WORK ITEM. Using the data below, gather each line that includes the word "coefV".

═══ AVAILABLE DATA ═══

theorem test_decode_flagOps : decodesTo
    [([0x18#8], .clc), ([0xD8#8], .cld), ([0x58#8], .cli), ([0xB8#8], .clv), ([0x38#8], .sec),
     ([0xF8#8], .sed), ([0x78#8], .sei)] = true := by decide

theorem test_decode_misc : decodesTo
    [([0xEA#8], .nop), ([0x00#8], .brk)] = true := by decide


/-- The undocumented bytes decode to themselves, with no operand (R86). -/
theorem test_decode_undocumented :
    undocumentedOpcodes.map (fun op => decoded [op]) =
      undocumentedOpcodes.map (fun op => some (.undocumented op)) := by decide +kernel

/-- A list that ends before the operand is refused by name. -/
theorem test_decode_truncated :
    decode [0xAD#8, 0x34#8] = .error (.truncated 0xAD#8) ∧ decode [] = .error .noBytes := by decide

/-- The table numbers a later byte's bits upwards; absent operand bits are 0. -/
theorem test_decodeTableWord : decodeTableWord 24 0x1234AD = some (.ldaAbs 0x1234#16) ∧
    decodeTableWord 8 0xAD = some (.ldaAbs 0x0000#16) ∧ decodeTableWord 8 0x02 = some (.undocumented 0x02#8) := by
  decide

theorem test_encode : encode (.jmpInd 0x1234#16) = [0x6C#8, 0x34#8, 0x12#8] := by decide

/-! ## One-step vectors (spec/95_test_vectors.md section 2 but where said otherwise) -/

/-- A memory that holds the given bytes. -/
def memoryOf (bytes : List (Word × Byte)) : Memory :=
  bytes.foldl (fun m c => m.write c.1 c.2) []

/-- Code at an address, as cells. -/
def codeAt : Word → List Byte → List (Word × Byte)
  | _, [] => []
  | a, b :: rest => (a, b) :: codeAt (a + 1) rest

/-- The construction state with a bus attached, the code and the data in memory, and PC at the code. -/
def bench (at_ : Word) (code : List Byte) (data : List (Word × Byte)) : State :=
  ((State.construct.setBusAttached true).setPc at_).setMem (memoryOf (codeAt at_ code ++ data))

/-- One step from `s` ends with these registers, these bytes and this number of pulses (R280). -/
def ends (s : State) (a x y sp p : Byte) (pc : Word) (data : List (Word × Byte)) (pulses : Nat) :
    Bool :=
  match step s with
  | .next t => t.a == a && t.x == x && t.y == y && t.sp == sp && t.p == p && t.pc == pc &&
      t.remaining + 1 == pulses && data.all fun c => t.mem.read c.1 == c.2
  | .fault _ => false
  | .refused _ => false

═══
═══ AVAILABLE DATA ═══

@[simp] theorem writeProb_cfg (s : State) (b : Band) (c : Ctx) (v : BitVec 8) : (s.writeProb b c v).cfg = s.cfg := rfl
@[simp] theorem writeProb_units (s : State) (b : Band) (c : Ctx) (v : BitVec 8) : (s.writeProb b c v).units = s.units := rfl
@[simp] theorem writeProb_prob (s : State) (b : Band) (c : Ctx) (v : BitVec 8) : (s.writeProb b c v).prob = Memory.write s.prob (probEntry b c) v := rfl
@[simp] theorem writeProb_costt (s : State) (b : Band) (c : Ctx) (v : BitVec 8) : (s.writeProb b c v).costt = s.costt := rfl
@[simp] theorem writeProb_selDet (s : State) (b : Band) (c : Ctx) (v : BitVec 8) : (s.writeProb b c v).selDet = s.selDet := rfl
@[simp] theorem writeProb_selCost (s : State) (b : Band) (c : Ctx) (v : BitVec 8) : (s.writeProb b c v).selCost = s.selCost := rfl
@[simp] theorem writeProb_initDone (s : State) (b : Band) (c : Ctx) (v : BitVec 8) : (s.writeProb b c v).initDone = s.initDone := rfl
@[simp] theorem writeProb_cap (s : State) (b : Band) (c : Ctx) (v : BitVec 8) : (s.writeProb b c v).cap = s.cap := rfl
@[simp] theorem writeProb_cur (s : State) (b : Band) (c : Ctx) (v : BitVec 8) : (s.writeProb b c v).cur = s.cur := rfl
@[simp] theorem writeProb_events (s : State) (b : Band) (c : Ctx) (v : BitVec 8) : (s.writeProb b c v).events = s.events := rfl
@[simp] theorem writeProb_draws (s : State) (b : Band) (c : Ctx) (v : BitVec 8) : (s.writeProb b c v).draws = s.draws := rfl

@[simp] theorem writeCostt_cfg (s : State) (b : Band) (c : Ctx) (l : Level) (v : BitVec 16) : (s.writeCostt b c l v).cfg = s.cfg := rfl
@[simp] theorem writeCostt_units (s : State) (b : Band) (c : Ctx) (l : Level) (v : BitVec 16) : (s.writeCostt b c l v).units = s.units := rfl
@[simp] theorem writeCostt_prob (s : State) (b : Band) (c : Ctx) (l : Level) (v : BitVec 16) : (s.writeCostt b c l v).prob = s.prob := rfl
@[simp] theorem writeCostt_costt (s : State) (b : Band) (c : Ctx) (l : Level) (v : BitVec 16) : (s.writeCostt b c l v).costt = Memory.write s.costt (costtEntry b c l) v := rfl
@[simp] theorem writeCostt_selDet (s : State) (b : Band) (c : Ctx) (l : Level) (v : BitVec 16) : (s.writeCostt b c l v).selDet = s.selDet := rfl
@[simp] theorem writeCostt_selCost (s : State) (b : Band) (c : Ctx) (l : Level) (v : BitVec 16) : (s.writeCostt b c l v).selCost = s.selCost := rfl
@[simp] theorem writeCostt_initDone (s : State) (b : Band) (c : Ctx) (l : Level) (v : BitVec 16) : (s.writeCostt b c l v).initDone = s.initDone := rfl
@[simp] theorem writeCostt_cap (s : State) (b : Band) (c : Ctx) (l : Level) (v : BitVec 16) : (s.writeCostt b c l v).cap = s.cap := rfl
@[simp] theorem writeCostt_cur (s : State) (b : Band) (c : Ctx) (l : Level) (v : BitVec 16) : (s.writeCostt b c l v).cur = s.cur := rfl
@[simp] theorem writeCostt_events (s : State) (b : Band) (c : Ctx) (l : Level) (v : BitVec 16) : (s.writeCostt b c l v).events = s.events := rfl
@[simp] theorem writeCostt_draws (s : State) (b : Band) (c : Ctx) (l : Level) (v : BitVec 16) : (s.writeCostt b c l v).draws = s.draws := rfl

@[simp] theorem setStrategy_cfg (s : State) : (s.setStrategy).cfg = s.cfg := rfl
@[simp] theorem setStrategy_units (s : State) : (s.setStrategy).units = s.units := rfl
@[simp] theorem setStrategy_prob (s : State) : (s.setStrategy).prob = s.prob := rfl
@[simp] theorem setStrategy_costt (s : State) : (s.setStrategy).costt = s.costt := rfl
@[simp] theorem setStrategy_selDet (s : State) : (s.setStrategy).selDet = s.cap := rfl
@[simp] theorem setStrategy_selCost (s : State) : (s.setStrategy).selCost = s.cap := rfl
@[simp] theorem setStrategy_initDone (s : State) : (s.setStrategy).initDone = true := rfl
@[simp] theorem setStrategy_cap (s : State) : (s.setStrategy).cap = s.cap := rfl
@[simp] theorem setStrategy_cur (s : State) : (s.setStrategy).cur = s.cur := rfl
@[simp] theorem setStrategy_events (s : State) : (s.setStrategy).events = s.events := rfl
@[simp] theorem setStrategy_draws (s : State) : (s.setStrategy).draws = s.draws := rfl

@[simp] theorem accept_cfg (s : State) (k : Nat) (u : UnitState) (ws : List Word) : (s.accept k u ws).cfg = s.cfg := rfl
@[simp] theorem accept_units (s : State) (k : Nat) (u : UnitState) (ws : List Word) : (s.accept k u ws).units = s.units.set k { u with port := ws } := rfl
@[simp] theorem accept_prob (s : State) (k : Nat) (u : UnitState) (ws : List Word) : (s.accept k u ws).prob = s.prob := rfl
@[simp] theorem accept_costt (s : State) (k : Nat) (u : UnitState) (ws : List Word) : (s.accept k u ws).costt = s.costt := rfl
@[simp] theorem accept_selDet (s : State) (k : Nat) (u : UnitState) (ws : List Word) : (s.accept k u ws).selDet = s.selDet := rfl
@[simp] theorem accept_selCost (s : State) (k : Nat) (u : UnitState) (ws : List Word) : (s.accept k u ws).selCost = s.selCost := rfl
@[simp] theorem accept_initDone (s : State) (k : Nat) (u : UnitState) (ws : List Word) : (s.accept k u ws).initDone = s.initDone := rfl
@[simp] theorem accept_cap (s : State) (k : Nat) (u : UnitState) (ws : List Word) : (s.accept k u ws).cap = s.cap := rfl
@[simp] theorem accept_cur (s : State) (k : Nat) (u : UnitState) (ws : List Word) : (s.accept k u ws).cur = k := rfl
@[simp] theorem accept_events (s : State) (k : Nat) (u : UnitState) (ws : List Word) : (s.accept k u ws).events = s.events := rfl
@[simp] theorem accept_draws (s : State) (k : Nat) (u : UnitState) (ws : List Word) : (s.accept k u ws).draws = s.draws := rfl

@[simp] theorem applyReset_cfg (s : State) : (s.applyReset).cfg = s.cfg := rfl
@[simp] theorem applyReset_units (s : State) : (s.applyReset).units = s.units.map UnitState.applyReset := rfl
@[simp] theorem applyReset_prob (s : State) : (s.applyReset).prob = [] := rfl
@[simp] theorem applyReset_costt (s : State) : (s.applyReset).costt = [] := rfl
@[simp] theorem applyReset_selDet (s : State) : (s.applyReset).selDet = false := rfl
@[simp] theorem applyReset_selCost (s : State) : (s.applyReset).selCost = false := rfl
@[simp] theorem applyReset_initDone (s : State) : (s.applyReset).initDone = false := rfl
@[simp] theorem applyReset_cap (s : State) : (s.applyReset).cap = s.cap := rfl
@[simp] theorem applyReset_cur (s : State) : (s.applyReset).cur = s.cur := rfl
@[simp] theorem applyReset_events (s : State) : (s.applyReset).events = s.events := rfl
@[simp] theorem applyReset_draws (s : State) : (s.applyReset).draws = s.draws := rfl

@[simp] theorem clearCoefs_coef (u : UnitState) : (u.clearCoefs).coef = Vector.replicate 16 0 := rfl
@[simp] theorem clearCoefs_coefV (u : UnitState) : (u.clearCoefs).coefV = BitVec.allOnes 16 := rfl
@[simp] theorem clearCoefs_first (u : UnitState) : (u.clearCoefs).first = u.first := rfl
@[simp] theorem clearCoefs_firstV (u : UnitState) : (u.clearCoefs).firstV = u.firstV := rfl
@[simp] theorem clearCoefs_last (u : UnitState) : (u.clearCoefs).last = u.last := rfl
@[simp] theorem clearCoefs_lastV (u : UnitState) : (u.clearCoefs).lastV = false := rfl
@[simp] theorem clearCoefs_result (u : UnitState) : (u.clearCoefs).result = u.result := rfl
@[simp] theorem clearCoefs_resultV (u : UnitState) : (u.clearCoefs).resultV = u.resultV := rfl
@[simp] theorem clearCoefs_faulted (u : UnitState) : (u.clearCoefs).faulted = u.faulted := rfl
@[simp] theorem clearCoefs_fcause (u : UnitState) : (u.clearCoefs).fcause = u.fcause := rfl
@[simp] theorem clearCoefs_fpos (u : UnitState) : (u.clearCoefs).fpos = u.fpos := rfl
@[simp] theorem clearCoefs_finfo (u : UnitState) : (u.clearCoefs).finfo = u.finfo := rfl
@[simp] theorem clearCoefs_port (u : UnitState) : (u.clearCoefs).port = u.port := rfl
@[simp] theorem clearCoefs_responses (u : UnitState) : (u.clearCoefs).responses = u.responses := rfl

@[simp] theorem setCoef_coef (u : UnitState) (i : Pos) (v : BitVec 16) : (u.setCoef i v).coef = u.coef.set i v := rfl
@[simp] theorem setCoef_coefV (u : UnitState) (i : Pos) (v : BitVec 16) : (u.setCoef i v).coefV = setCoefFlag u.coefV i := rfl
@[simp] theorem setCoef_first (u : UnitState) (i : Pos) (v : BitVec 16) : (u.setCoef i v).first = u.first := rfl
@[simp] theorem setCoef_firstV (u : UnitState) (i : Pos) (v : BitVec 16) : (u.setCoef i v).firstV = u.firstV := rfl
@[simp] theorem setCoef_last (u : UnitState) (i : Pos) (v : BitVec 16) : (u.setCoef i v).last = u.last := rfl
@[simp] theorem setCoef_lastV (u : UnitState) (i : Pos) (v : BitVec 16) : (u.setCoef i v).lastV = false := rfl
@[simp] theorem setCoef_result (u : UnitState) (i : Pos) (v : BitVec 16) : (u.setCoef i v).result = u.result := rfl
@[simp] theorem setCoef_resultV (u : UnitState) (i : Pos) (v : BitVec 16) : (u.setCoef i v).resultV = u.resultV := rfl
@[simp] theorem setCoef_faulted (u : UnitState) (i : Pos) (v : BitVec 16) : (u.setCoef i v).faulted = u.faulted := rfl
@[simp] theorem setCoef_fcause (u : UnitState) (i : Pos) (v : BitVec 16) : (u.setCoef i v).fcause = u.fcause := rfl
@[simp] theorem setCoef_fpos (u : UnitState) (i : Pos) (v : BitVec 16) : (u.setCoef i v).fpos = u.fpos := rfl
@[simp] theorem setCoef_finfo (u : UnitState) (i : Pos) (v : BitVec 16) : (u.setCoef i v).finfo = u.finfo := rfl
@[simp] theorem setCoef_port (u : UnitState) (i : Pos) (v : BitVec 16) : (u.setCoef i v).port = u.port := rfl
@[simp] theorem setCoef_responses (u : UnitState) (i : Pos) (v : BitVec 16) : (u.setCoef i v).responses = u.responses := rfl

═══
═══ AVAILABLE DATA ═══

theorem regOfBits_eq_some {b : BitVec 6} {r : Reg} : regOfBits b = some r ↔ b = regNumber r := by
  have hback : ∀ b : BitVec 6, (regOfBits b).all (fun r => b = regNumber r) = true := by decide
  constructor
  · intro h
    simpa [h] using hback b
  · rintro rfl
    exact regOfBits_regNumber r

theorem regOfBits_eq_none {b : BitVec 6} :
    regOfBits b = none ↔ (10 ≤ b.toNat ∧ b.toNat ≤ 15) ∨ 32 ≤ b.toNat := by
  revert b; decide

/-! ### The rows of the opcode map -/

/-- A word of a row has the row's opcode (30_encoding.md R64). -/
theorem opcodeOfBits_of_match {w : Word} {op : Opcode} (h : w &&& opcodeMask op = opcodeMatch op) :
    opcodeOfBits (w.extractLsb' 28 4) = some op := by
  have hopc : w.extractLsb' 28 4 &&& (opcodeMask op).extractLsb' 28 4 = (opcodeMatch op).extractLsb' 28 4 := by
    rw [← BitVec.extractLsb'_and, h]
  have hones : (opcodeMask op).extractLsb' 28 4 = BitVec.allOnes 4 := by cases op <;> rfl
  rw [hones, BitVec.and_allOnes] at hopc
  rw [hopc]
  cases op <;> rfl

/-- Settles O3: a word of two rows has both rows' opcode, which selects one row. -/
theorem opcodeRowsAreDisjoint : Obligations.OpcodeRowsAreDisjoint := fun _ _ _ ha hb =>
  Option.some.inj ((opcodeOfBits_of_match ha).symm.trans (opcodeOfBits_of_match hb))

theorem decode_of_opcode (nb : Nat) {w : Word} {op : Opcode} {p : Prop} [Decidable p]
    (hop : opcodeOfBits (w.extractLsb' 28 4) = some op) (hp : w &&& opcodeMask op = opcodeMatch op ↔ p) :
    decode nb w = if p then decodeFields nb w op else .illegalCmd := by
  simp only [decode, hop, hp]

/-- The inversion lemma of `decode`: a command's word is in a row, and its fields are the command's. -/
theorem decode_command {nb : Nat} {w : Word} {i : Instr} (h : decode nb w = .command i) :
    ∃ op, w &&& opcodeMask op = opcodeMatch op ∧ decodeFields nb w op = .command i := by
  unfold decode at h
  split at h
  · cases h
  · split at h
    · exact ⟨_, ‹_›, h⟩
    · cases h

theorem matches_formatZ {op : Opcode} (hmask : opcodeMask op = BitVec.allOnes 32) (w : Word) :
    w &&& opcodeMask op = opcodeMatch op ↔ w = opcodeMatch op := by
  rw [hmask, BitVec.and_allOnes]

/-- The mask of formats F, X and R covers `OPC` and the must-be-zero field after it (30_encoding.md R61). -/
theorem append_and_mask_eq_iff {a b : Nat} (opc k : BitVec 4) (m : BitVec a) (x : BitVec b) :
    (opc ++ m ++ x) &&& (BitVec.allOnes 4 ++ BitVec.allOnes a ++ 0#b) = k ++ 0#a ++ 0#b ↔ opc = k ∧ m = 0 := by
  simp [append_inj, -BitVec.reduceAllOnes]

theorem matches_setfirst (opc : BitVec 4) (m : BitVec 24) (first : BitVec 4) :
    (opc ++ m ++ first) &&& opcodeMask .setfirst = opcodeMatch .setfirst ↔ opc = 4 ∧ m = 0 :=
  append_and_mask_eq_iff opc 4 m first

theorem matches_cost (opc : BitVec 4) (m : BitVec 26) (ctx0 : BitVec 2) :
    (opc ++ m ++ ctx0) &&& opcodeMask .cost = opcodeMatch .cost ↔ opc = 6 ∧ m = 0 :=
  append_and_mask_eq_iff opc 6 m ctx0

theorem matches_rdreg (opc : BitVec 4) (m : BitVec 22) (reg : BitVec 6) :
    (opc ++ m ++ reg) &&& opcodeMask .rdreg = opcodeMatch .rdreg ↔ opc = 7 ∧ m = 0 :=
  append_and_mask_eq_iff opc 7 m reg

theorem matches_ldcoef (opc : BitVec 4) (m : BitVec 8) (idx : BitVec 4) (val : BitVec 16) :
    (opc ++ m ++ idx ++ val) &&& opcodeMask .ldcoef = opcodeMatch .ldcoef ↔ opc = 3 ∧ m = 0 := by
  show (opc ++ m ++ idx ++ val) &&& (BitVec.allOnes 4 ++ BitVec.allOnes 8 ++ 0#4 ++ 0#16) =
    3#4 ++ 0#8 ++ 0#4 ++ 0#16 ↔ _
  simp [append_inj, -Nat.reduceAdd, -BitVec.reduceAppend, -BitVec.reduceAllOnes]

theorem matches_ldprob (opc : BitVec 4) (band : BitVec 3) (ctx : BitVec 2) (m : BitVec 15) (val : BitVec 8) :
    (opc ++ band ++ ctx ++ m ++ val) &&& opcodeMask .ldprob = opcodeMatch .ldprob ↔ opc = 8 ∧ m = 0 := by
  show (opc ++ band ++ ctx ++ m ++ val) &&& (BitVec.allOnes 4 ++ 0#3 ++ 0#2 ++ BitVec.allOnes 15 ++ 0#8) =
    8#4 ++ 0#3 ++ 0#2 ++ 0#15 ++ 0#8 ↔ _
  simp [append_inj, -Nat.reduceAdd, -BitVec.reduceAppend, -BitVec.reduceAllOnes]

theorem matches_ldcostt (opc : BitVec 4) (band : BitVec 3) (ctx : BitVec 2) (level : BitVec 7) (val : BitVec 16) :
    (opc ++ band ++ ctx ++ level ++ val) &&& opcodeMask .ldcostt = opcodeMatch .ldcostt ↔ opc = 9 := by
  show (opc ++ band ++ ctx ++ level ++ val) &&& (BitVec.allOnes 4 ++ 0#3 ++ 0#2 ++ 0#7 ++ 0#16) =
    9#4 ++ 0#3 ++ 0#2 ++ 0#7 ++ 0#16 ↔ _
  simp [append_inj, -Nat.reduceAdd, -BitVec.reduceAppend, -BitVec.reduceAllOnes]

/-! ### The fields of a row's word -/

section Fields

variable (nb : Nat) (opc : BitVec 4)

═══

OUTPUT OF THE TASK.
@[simp] theorem clearCoefs_coefV (u : UnitState) : (u.clearCoefs).coefV = BitVec.allOnes 16 := rfl
@[simp] theorem setCoef_coefV (u : UnitState) (i : Pos) (v : BitVec 16) : (u.setCoef i v).coefV = setCoefFlag u.coefV i := rfl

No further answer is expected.